Священник тяжело вздохнул:
— Позавчера утром пришли с хутора Еловый Остров Стюрмир Грош, сын Борда, Альгот, сын Скамкеля, Дидрик Боров, сын Хёскульда Друмба, и двое их слуг. Они привезли за собою в санях — в тех же, в которых третьего дня лежали убитые волки, — тело Нилуса из Гиске. Стюрмир, сын Борда, провез его почти по всем хуторам округи, и все видели его, в том числе сюсломан Маркус. Послали за бароном Ботольвом. Я слышал их речи. Стюрмир поведал, что они пришли на хутор и Вильгельмина, дочь Стурлы, их приняла. Все шло мирно и тихо, покуда не появился ты и не назвал себя ее нареченным женихом. Так ли было, сыне?
— Мне пришлось солгать.
— Он сказал, что выразил некоторые сомнения по поводу того, что ты станешь ей достойным мужем. Что ты — бедный ремесленник, а Вильгельмина, дочь Стурлы, — богатая невеста. Что сам он, став ее опекуном, еще подумает, выдавать ли ее за такого как ты.
— Был и такой разговор.
— Теперь Стюрмир, сын Борда, сожалеет о тех своих словах. Он говорит, что в смерти Нилуса, видимо, есть и его вина. Считает, что ты расценил его слова как отказ и тайно подговорил Вильгельмину, дочь Стурлы, бежать с тобою. Нилус из Гиске пытался вас образумить и помешать побегу, и тогда ты убил его в ельнике у северных ворот. Убийство было совершено ночью, что еще больше отягчает твое положение, Торлейв.
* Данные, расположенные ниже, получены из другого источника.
end Sys2Proof.Machine
end

section
/-! Proofs about the encoding of opcodes (30_encoding.md R79-R82): the kind an op byte selects, the kind of the instruction
that is decoded, and which lists of bytes decode. -/
namespace Sys2Proof
open Machine

/-- The kind of an instruction: its row of R72. -/
def Instr.kind : Instr → Kind
  | .index _ => .index
  | .diff _ _ _ => .diff
  | .luma _ _ _ => .luma
  | .run _ => .run
  | .rgb _ _ _ => .rgb
  | .rgba _ _ _ _ => .rgba

/-- An instruction has the length of its kind (R72). -/
theorem kindLength_kind (i : Instr) : kindLength i.kind = instrLength i := by
  cases i <;> rfl

theorem kindLength_pos (k : Kind) : 0 < kindLength k := by
  cases k <;> decide

/-- RUN is what is left of `11xxxxxx` once 0xFE and 0xFF are tested (R79, R80). -/
theorem opByte_of_kindOf_run {op : Byte} (h : kindOf op = .run) :
    op ≠ 0xFE ∧ op ≠ 0xFF ∧ op.extractLsb' 6 2 = 0b11 := by
  have last : ∀ tag : BitVec 2, tag ≠ 0b00 → tag ≠ 0b01 → tag ≠ 0b10 → tag = 0b11 := by decide
  unfold kindOf at h
  split_ifs at h with rgb rgba index diff luma
  exact ⟨rgb, rgba, last _ index diff luma⟩

/-- The run field of a RUN's op byte is at most 61: 62 and 63 would make it 0xFE and 0xFF (R79). -/
theorem runField_le_of_kindOf_run {op : Byte} (h : kindOf op = .run) : (op.extractLsb' 0 6).toNat ≤ 61 := by
  obtain ⟨not_rgb, not_rgba, tag⟩ := opByte_of_kindOf_run h
  have not_rgb : op.toNat ≠ 254 := BitVec.toNat_ne.mp not_rgb
  have not_rgba : op.toNat ≠ 255 := BitVec.toNat_ne.mp not_rgba
  have tag : op.toNat >>> 6 % 4 = 3 := congrArg BitVec.toNat tag
  rw [BitVec.extractLsb'_toNat]
  omega

/-- What is decoded as a kind is of that kind. -/
theorem kind_of_decodeAs {k : Kind} {op : Byte} {rest tail : List Byte} {i : Instr}
    (h : decodeAs k op rest = .ok (i, tail)) : i.kind = k := by
  cases k with
  | index | diff | run => cases h; rfl
  | luma | rgb | rgba =>
    simp only [decodeAs] at h
    split at h <;> cases h
    rfl

/-- What is decoded is of the kind that the op byte selects (R80). -/
theorem kind_of_decode {op : Byte} {rest tail : List Byte} {i : Instr} (h : decode (op :: rest) = .ok (i, tail)) :
    i.kind = kindOf op := kind_of_decodeAs h

/-- What is decoded has an encoding: RUN's field is the only one that could lack it (R79, R82). -/
theorem wellFormed_of_decode {op : Byte} {rest tail : List Byte} {i : Instr} (h : decode (op :: rest) = .ok (i, tail)) :
    i.wellFormed = true := by
  cases i with
  | run n =>
    have hrun : kindOf op = .run := (kind_of_decode h).symm
    rw [decode, hrun] at h
    cases h
    exact decide_eq_true (runField_le_of_kindOf_run hrun)
  | index | diff | luma | rgb | rgba => rfl

/-- Decoding takes the bytes of the kind the op byte selects and leaves those after them (R72). -/
theorem split_of_decode {op : Byte} {data tail : List Byte} {i : Instr} (h : decode (op :: data) = .ok (i, tail)) :
    kindLength (kindOf op) ≤ data.length + 1 ∧ tail = data.drop (kindLength (kindOf op) - 1) := by
  obtain ⟨front, hsplit, hlen, -⟩ := decode_ok h
  rw [← kindLength_kind, kind_of_decode h] at hlen
  rw [← hlen]
  cases front with
  | nil => exact absurd hlen (kindLength_pos _).ne
  | cons _ _ =>
    cases hsplit
    simp

/-- Settles O4: what decodes is well formed and takes the bytes of its kind, and what does not decode is too short. -/
theorem onlyMissingBytesFailToDecode : Obligations.OnlyMissingBytesFailToDecode := by
  refine ⟨rfl, fun op data => ?_⟩
  cases hd : decode (op :: data) with
  | ok decoded =>
    obtain ⟨i, tail⟩ := decoded
    obtain ⟨enough, rfl⟩ := split_of_decode hd
    exact ⟨fun _ => ⟨i, wellFormed_of_decode hd, rfl⟩, fun short => absurd enough (Nat.not_le.mpr short)⟩
  | error e =>
    rcases decode_error hd with ⟨hnil, -⟩ | ⟨_, _, hcons, rfl, short⟩
    · cases hnil
    · cases hcons
      exact ⟨fun enough => absurd enough (Nat.not_le.mpr short), fun _ => rfl⟩

/-- Settles O3: the tests of `kindOf` in their order, and the kind of what is decoded. -/
theorem opByteSelectsItsKind : Obligations.OpByteSelectsItsKind := by
  refine fun op => ⟨fun rgb => if_pos rgb, fun rgba => by rw [rgba]; rfl, fun not_rgb not_rgba => ?_, ?_⟩
  · rw [kindOf, if_neg not_rgb, if_neg not_rgba]
    refine ⟨?_, ?_, ?_, ?_⟩ <;> (intro tag; rw [tag]; rfl)
  · intro rest tail i hd
    rw [← kind_of_decode hd]
    cases i <;> rfl

end Sys2Proof
end

section
/-! Proofs about what PARSE_HEADER stores (40_header.md R93, R94): the header whose 14 bytes are there, and the number that
four big-endian bytes are. -/
namespace Sys2Proof.Machine

/-- Four bytes as a big-endian field, without overflow (R11, R68, R69). -/
theorem bigEndian32_toNat (b0 b1 b2 b3 : Byte) :
    (bigEndian32 [b0, b1, b2, b3]).toNat = b0.toNat * 2 ^ 24 + b1.toNat * 2 ^ 16 + b2.toNat * 2 ^ 8 + b3.toNat := by
  simp only [bigEndian32, bigEndian, List.foldl_cons, List.foldl_nil, BitVec.toNat_ofNat]
  omega

/-- With a good magic and all 14 bytes there, PARSE_HEADER reads each field at its place and checks it (R91). -/
theorem parseHeader_of_available {s : State} {w h rest : List Byte} {c cs : Byte} (hw : w.length = 4)
    (hh : h.length = 4) (ha : s.available = magic ++ (w ++ (h ++ c :: cs :: rest))) :
    parseHeader s = checkHeader w h c cs (s.consume 14) := by
  have at4 : (s.consume 4).available = w ++ (h ++ c :: cs :: rest) := by simp [ha, magic]
  have at8 : (s.consume 8).available = h ++ c :: cs :: rest := by
    rw [← State.consume_consume 4 4, State.available_consume, at4, ← hw, List.drop_left]
  have at12 : (s.consume 12).available = c :: cs :: rest := by
    rw [← State.consume_consume 8 4, State.available_consume, at8, ← hh, List.drop_left]
  have at13 : (s.consume 13).available = cs :: rest := by
    rw [← State.consume_consume 12 1, State.available_consume, at12, List.drop_one, List.tail_cons]
  simp [parseHeader, Fetch.resolve, inBytes_append (n := 4) ha rfl, inBytes_append at4 hw, inBytes_append at8 hh,
    inByte_cons at12, inByte_cons at13]

/-- Legal enum fields pass, and the Header is stored (R96-R98). -/
theorem checkHeader_legal {w h : List Byte} {c cs : Byte} {s : State} (hc : c = 3 ∨ c = 4) (hcs : cs = 0 ∨ cs = 1) :
    checkHeader w h c cs s = .done (.next (s.storeHeader (bigEndian32 w) (bigEndian32 h) c cs)) := by
  obtain rfl | rfl := hc <;> obtain rfl | rfl := hcs <;> rfl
Барон не преминул указать на это[104]. Он был крепко настроен против тебя. Ты же знаешь господина Ботольва, сына Эйнара: когда он дает волю гневу, места для разума уже не остается. К тому же Стюрмир — его давний знакомец.
— Мне нечего возразить, отче, — устало ответил Торлейв. — Я рассказал вам всё как было. Ложь труднее всего разоблачить, когда она переплетена с правдой так тесно.
— Я хорошо тебя знаю, Торлейв. У меня никогда не было оснований сомневаться в твоих словах. Многие наши бонды не поверили Стюрмиру, сыну Борда. Он хоть и снискал уважение как успешный охотник, но этого мало нашим хуторянам. Ты-то для них свой, а он чужак. Что до Нилуса из Гиске — немало найдется тех, кто мечтал бы погрузить свой меч в его грудь. Но кое-кто поверил… «Северные ведьмы» — до тебя ведь долетали такие слова? Якобы они околдовали Торлейва, сына Хольгера, и он пошел на преступление ради маленькой колдуньи.
— Отче!
— Торлейв, я знаю, что это не так. Но дело не во мне. Барон велел выстругать деревянную стрелу и пустить ее по хуторам, по всей долине, чтобы найти тебя и предать королевскому суду[105]. Мы с сюсломаном Маркусом тщетно пытались его отговорить. Сюсломан уверял, что мы можем сами разобраться в своей округе, но барон настаивал, ибо убит государев человек, воин, чей меч был особо ценим. Мы не могли ему воспрепятствовать — у барона много больше влияния и власти, чем у сюсломана. Он сказал: «Речь идет о нарушении королевского права». Это очень серьезно.
— Я знаю, — глухо сказал Торлейв.
— Хорошо, что Стюрмира еще не успели признать опекуном Вильгельмины, иначе он подал бы на тебя иск за похищение его подопечной. Но он сделает это после тинга в среду.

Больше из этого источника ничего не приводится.